72. Coordination: Coordination of monitoring effort would be through a single unit cooperating with jurisdictions. The unit would be either co–located with the APVMA or the NRS within the Australian Government Department of Agriculture, Fisheries and Forestry, providing access to experts in quantitative risk analysis and analytical chemistry, or located elsewhere. Ideally the proposed produce monitoring system would utilise data already provided to industry–run produce monitoring services (such as Freshtest), the NRS, as well as data obtained by state–run systems, which supplementary collections to fill the gaps or reduce overlap.
    
    
73. Existing state and territory managed monitoring systems would be incorporated into the enhanced system, provided the sampling and testing methodologies are undertaken in accordance with national requirements (for which agreed standards would be created). The national coordinating body could direct the jurisdictions to collect and analyse samples, with the data fed back to the coordinating body.
    
    
74. Tracebacks: States and territories would conduct traceback investigation of potential residue violations within their own jurisdiction. A greater number of traceback activities would be allocated within the initial phases of the monitoring program to allow for users’ lack of familiarity of new access to chemicals restrictions.
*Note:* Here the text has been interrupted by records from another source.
-- ==== Sys2Proof/Machine/Pool.lean ====
section
/-! DEFINITION. The Drum engine pool: engine choice, dispatch, fencing, recall and gating (R186 to R192, R199 to R209,
R224 to R229). -/

namespace Sys2Proof.Machine
open Sys2Proof

def State.setPool (s : State) (p : Pool) : State := { s with pool := p }

/-! ### Engines (R190, R191, R204) -/

/-- The state of an engine (R209): 1 IN_SERVICE, 2 GATED, 3 FENCED, 4 TESTING, 5 FAILED. -/
def State.engState (s : State) (e : Nat) : Nat := s.get (F.DRM_ENG_STATUS_STATE e)

/-- Engines that count as in service: IN_SERVICE or GATED, and powered (R209, R402). -/
def State.inService (s : State) : List Nat :=
  (List.range 16).filter (fun e => decide (s.engState e = 1 ∨ s.engState e = 2) && !s.unitOff e)

/-- Engines that run. -/
def State.ungated (s : State) : List Nat := (List.range 16).filter (fun e => s.engState e = 1 && !s.unitOff e)

/-- RESERVED_ENGINES and RESERVED_CLASSES in force. -/
def State.reservePlan (s : State) : Nat × Nat :=
  match s.pel.active with
  | some g => imgReserved g
  | none => (0, 0)

/-- The engines reserved now: the highest-numbered in service, leaving one unreserved (R191). -/
def State.reserved (s : State) : List Nat :=
  let l := s.inService
  l.drop (l.length - min s.reservePlan.1 (l.length - 1))

/-! ### The engine pipeline, the delay line and the completion FIFO (R186, R193, R197) -/

/-- The chunks of a frame (R193). -/
def Slot.chunks (t : Slot) : Nat := max 1 (ceilDiv t.out.length 128)

/-- The datapath cycles of 10/11 ns (R35) up to an instant in quarter ns. -/
def cyclesAt (qns : Nat) : Nat := qns * 11 / 40

/-- The cycles at which the uncommitted chunks of an engine's frames enter its pipeline: a chunk a cycle, frame after frame in
dispatch order (R195); each with whether it is its frame's last. `free` is the first cycle at which the engine can start. -/
def chunkEntries (free : Nat) : List Slot → List (Nat × Bool)
  | [] => []
  | t :: l =>
    let start := max free (cyclesAt t.at')
    ((List.range t.chunks).drop t.committed).map (fun i => (start + i, decide (i + 1 = t.chunks))) ++
      chunkEntries (start + t.chunks) l

/-- The uncommitted chunks of an engine. -/
def State.engChunks (s : State) (e : Nat) : List (Nat × Bool) :=
  chunkEntries 0 (s.pool.slots.filter (fun t => t.engine = some e))

/-- The chunks in an engine's completion FIFO: those 110 cycles or more after their entry, up to 64 (R186, R193). -/
def State.fifoDepth (s : State) (e : Nat) : Nat :=
  min 64 ((s.engChunks e).filter (fun c => decide (c.1 + 110 ≤ cyclesAt s.nowQns))).length

/-- A full FIFO stops the engine's delay line and the engine (R197). -/
def State.stalled (s : State) (e : Nat) : Bool := s.fifoDepth e = 64

/-- The chunks that have left an engine's pipeline: those 40 cycles or more after their entry, as far as FIFO and delay line have
room for them (R186). DESIGN CHOICE (assumption 46): a stall holds chunks where they stand, and its cycles are not added to
the times of those behind. -/
def State.engLeft (s : State) (e : Nat) : Nat :=
  min 134 ((s.engChunks e).filter (fun c => decide (c.1 + 40 ≤ cyclesAt s.nowQns))).length

/-- The frames that an engine holds: those whose last chunk is still in its pipeline. The bypass lane (16) holds its frames until
they leave it. -/
def State.engFrames (s : State) (e : Nat) : Nat :=
  if e = 16 then s.bypassFrames else (((s.engChunks e).drop (s.engLeft e)).filter (fun c => c.2)).length

/-- Cycles pass: those of each stalled engine are counted (R197, R423). -/
def State.stallCycles (s : State) (n : Nat) : State :=
  ((List.range 16).filter s.stalled).foldl (fun s e =>
    State.prog (s.bump (F.SEQ_PORT_STALL_CYCLES e) 32 n) (.stall e n)) s

/-- One tick of the 500 MHz time clock (R282): the time unit's, with the cycles of stalled engines. -/
def State.tick (s : State) : State :=
  if s.pool.slots.isEmpty then s.timeTick
  else
    let t := s.timeTick
    t.stallCycles (cyclesAt t.nowQns - cyclesAt s.nowQns)

/-- The least loaded of a list of engines, the lowest number on a tie. -/
def State.leastLoaded (s : State) (l : List Nat) : Option Nat :=
  l.foldl (fun b e => match b with
    | some x => if s.engFrames e < s.engFrames x then some e else b
    | none => some e) none

/-- The engine that takes a frame of a class (R190). -/
def State.chooseEngine (s : State) (cls : Nat) : Option Nat :=
  let ok := s.ungated.filter (fun e => decide (s.engFrames e < 48) && !s.stalled e)
  let res := ok.filter (fun e => decide (e ∈ s.reserved))
  let free := ok.filter (fun e => decide (e ∉ s.reserved))
  if s.reservePlan.2.testBit cls then
    match s.leastLoaded res with
    | some e => some e
    | none => s.leastLoaded free
  else s.leastLoaded free

/-- A frame enters an engine's key cache: its SA becomes the latest used of 64 (R187). -/
def State.cacheKey (s : State) (e a : Nat) : State :=
  s.setPool { s.pool with keys := NTab.set s.pool.keys [] e ((a :: (Tab.get s.pool.keys [] e).filter (· ≠ a)).take 64) }

/-- What changes when the engines in service change: RESERVE_SHORT and POOL_EMPTY (R191, R204). -/
def State.serviceChanged (s : State) : State :=
  let s := if s.inService.length < s.reservePlan.1 + 1 ∧ s.reservePlan.1 ≠ 0 then s.post F.DRM_EVENT_EVENTS 4 else s
  if s.inService.isEmpty then s.post F.DRM_EVENT_EVENTS 3 else s

/-- What a Strike that changes the engines in service or the reservation brings: `was` is the state before it (R191). -/
def State.poolStrike (s was : State) : State :=
  if s.inService = was.inService ∧ s.reservePlan = was.reservePlan then s else s.serviceChanged

/-! ### Slots and DSNs (R189, R192, R193) -/

/-- The bytes of a channel dispatched and not committed (R192). -/
def State.inflight (s : State) (ch : Nat) : Nat :=
  ((s.pool.slots.filter (fun t => t.ch = ch && t.engine.isSome)).map (fun t => t.out.length + 4 - 128 * t.committed)).sum

/-- The in-flight limit of a channel lets another frame go (R192). -/
def State.inflightOpen (s : State) (ch : Nat) : Bool :=
  decide (s.inflight ch < s.rateGb ch * s.get F.SEQ_CFG_INFLIGHT_NS / 8)

/-- A slot replaced, found by its channel and DSN. -/
def State.setSlot' (s : State) (t : Slot) : State :=
  s.setPool { s.pool with slots := s.pool.slots.map (fun x => if x.ch = t.ch ∧ x.dsn = t.dsn then t else x) }

/-- A slot freed. -/
def State.freeSlot (s : State) (t : Slot) : State :=
  s.setPool { s.pool with slots := s.pool.slots.filter (fun x => !(x.ch = t.ch && x.dsn = t.dsn)) }

/-- The commit pointer of a channel (R193). -/
def State.commitDsn (s : State) (ch : Nat) : Nat := s.get (F.SEQ_CH_DSN_COMMIT_DSN ch)

/-- The commit pointer moves past frames dropped after a recall. The first argument bounds them. -/
def State.skipDropped : Nat → State → Nat → State
  | 0, s, _ => s
  | fuel + 1, s, ch =>
    match s.pool.slots.find? (fun t => t.ch = ch && t.dropped && t.dsn = s.commitDsn ch) with
    | some t => State.skipDropped fuel ((s.freeSlot t).set (F.SEQ_CH_DSN_COMMIT_DSN ch) ((s.commitDsn ch + 1) % 65536)) ch
    | none => s

/-- A frame leaves the resequencer, sent or dropped: its slot and cells are free and the commit pointer advances. -/
def State.slotDone (s : State) (t : Slot) : State :=
  let s := (s.freeSlot t).set (F.SEQ_CH_DSN_COMMIT_DSN t.ch) ((s.commitDsn t.ch + 1) % 65536)
  (State.skipDropped s.pool.slots.length s t.ch).pauseSync t.frame.inCh

/-! ### Dispatch (R189, R224 to R229) -/

/-- What dispatch makes of a frame before an engine is chosen: it waits, is dropped with a code and its SC's counter,
or goes. -/
inductive DispatchFate where
  | wait (s : State)
  | drop (s : State) (code : Nat) (cnt : ScCnt)
  | go (s : State)

/-- An SA waits for its block (R224): each attempt counts, and the wait is posted once. -/
def State.blockWait (s : State) (a : Nat) : State :=
  let s := s.saCount a 5
  if a ∈ s.sam.pnWait then s
  else State.saEvent { s with sam := { s.sam with pnWait := s.sam.pnWait ++ [a] } } 6 a

/-- The transmit SA of a frame at dispatch: rolls that are due, the SC's checks, exhaustion and the block (R224, R226,
R229, R232). -/
def State.txGate (s : State) (k : Nat) : DispatchFate :=
  let s := if s.rollDue k then s.rollFire k else s
  let c := s.sc k
  if !c.created || !c.enable then .drop s 0x32 .scDisabled
  else match c.current with
    | none => .drop s 0x35 .txNoSa
    | some a =>
      let s := s.topUp a
      let e := s.sa a
      if s.saState a = .orphaned then .drop s 0x36 .orphanDrop
      else if e.exhausted || decide (suiteMax e.suite < e.nextPn) then
        (if c.rollMode ≠ 0 then .wait (s.rollFire k) else .drop s 0x37 .pnExhausted)
      else if e.blockEnd < e.nextPn then .wait (s.blockWait a)
      else .go s

/-- The frame's twin side lets it go (R313, R319): bulk with its permission; stream frames from an ACTIVE or HANDING
twin, and copies received from the peer. -/
def State.twinLets (s : State) (f : Frame) : Bool :=
  s.twin?.isNone || !s.twinFrame f ||
    (if s.bulk f then s.bulkPermitted else s.twinIn .active || s.twinIn .handing || f.dual.isSome)

/-- The SA assigns its next PN (R224 to R226): the threshold, a roll by PN, exhaustion, and the next block. -/
def State.takePn (s : State) (k a : Nat) : Nat × State :=
  let e := s.sa a
  let pn := e.nextPn
  let excess := decide (e.threshold ≠ 0) && decide (e.threshold ≤ pn)
  let full := decide (pn = suiteMax e.suite)
  let s := s.setSa a { e with nextPn := pn + 1, posted := e.posted || excess, exhausted := full }
  let s := { s with sam := { s.sam with pnWait := s.sam.pnWait.filter (· ≠ a) } }
  let s := if excess && !e.posted then s.saEvent 0 a else s
  let s := if full then s.saEvent 1 a else s
  let mode := (s.sc k).rollMode
  let s := if excess && decide (mode = 1 ∨ mode = 3) then s.rollFire k else s
  (pn, s.topUp a)

/-- The place of a stream in the TWIN section, the index of its registers (R326). -/
def State.streamIndex (s : State) (id : Nat) : Nat :=
  match s.twin? with
  | some t => (t.streams.findIdx? (fun x => x.id = id)).getD 0
  | none => 0

/-- A DUAL copy queued on the Twin link (R319); it takes no cells of its own, but refers to those of the frame. -/
def State.dualCopy (s : State) (k : Nat) (st : TwinStream) (seq : Nat) (f : Frame) : State :=
  if (s.queue 1551).length < 256 then
    s.setQueue 1551 (s.queue 1551 ++ [{ f with
      queue := 1551, cellsMin := 0, cellsShared := 0, cellsProg := 0, cellsHead := 0, host := none
      dual := some (st.id, seq, f.tIn) }])
  else (s.scCount k .dualDrop).post F.TWN_EVENT_EVENTS 11

/-- The Twin tag of a frame of a TWIN_TAGGED SC (R189 step 3, R318, R319): its sequence, its bytes, and a DUAL copy from
an ACTIVE twin. A recalled frame keeps its sequence. An SC that no stream names takes stream 0 and a free sequence. -/
def State.twinTag (s : State) (k : Nat) (f : Frame) (kept : Option Nat) : State × Option Nat × Bytes :=
  if !(s.sc k).twinTagged then (s, none, [])
  else match s.streamOfSc k with
    | some st =>
      let i := s.streamIndex st.id
      match kept, f.dual with
      | some q, _ => (s, some q, twinTagBytes s.ownNode st.id q)
      | none, some (_, q, _) => (s.set (F.TWN_STR_LAST_LAST_SEQ i) q, some q, twinTagBytes s.ownNode st.id q)
      | none, none =>
        let q := s.get (F.TWN_STR_SEQ_NEXT_SEQ i)
        let s := s.set (F.TWN_STR_SEQ_NEXT_SEQ i) ((q + 1) % 2 ^ 32)
        let s := if f.cls = 7 ∧ s.twinIn .active then s.dualCopy k st q f else s
        (s, some q, twinTagBytes s.ownNode st.id q)
    | none =>
      match kept with
      | some q => (s, some q, twinTagBytes s.ownNode 0 q)
      | none =>
        let q := s.draw 32
        (s.drew, some q, twinTagBytes s.ownNode 0 q)

/-- The engine's work on a frame at dispatch: sealed, opened, or as it is. `t` holds the slot's DSN and what it keeps
of an earlier dispatch. -/
def State.process (s : State) (t : Slot) (e : Nat) : State × Slot :=
  let f := t.frame
  let t := { t with engine := some e, at' := s.nowQns, mtu := s.mtu t.ch, committed := 0, verified := s.verifiedSf f }
  match f.secTag, f.sc, f.action with
  | some tag, some k, .protect =>
    let a := f.sa.getD 0
    let (out, o) := openFrame (s.sc k) k a (s.sa a) tag f.bytes
    (s.cacheKey e a, { t with sa := some a, pn := o.pn, out := out, opened := some o })
  | none, some k, .protect =>
    let a := (s.sc k).current.getD 0
    let c := s.sc k
    let sa := s.sa a
    let (s, seq, tag) := s.twinTag k f t.seq
    let (pn, s) := s.takePn k a
    let (out, i) := sealFrame c sa pn tag f.bytes
    ((s.toDie a).cacheKey e a, { t with sa := some a, pn := pn, out := out, sealed := some i, seq := seq })
  | _, _, _ => (s, { t with out := f.bytes })

/-- A frame cannot go yet: it returns to the head of its queue, and its part of H_c is withdrawn: H_c is what it was before the
frame was selected (R259). -/
def State.holdBack (s : State) (q : Nat) (f : Frame) : State :=
  let s := s.setBuf { s.buf with
    ready := s.buf.ready.filter (· ≠ q)
    sending := s.buf.sending.filter (fun e => e.2.elim true (fun x => decide (x.queue ≠ q))) }
  match s.queue q with
  | _ :: rest => (s.setQueue q ({ f with td := 0, before := 0 } :: rest)).setHorizon f.outCh f.before
  | [] => s

/-- The checks of a frame before its engine, by its action. -/
def State.frameGate (s : State) (f : Frame) : DispatchFate :=
  if !s.twinLets f then .wait s
  else match f.action, f.sc, f.secTag with
    | .protect, some _, some _ =>
      if s.saState (f.sa.getD 0) = .orphaned then .drop s 0x36 .orphanDrop else .go s
    | .protect, some k, none => s.txGate k
    | _, _, _ => .go s

/-- The engine or bypass lane that takes a frame now. -/
def State.laneFor (s : State) (f : Frame) : Option Nat :=
  if f.action = .protect then s.chooseEngine f.cls else if s.engFrames 16 < 256 then some 16 else none

/-- The counts of a first dispatch: the queue's, the shapers' debits and the credit (R260, R262, R422). -/
def State.dispatched (s : State) (f : Frame) : State :=
  let q := f.queue
  let n := s.acctLen f
  let s := ((s.qCount q .deqFrames).qCount q .deqOctets f.len).debit q n
  let s := if q % 8 < 6 ∧ s.get (F.SCH_CH_CFG_MODE f.outCh) = 1 then
      s.setSch { s.sch with credit := NTab.set s.sch.credit 0 q (Tab.get s.sch.credit 0 q - n) } else s
  s.sampleNote f.id (fun r => { r with waitNs := (s.nowQns - f.queuedAt) / 4 })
75. Following COAG agreement, implementation of the above proposed models is anticipated to take approximately 18 months.
    
    
76. The above proposed framework outlines the general models for the licensing, training, monitoring and access to agricultural and veterinary chemical models. Further details of these models will be determined during the reforms’ implementation phases.
    
    
77. This implementation will require changes to state and territory control–of–use legislation. Some changes to Commonwealth legislation may also be required. Due to the different regulatory arrangements within each jurisdiction, harmonisation will be best achieved through the development of consistent and uniform drafting instructions for the amendment of existing legislation and regulations.
    
    
78. Further stakeholder consultation will be undertaken on details of the proposed models as part of these legislative changes.

¹ Productivity Commission, 2008.
² Such as aerial and ground applicators, contract sheep dippers and urban pest controllers.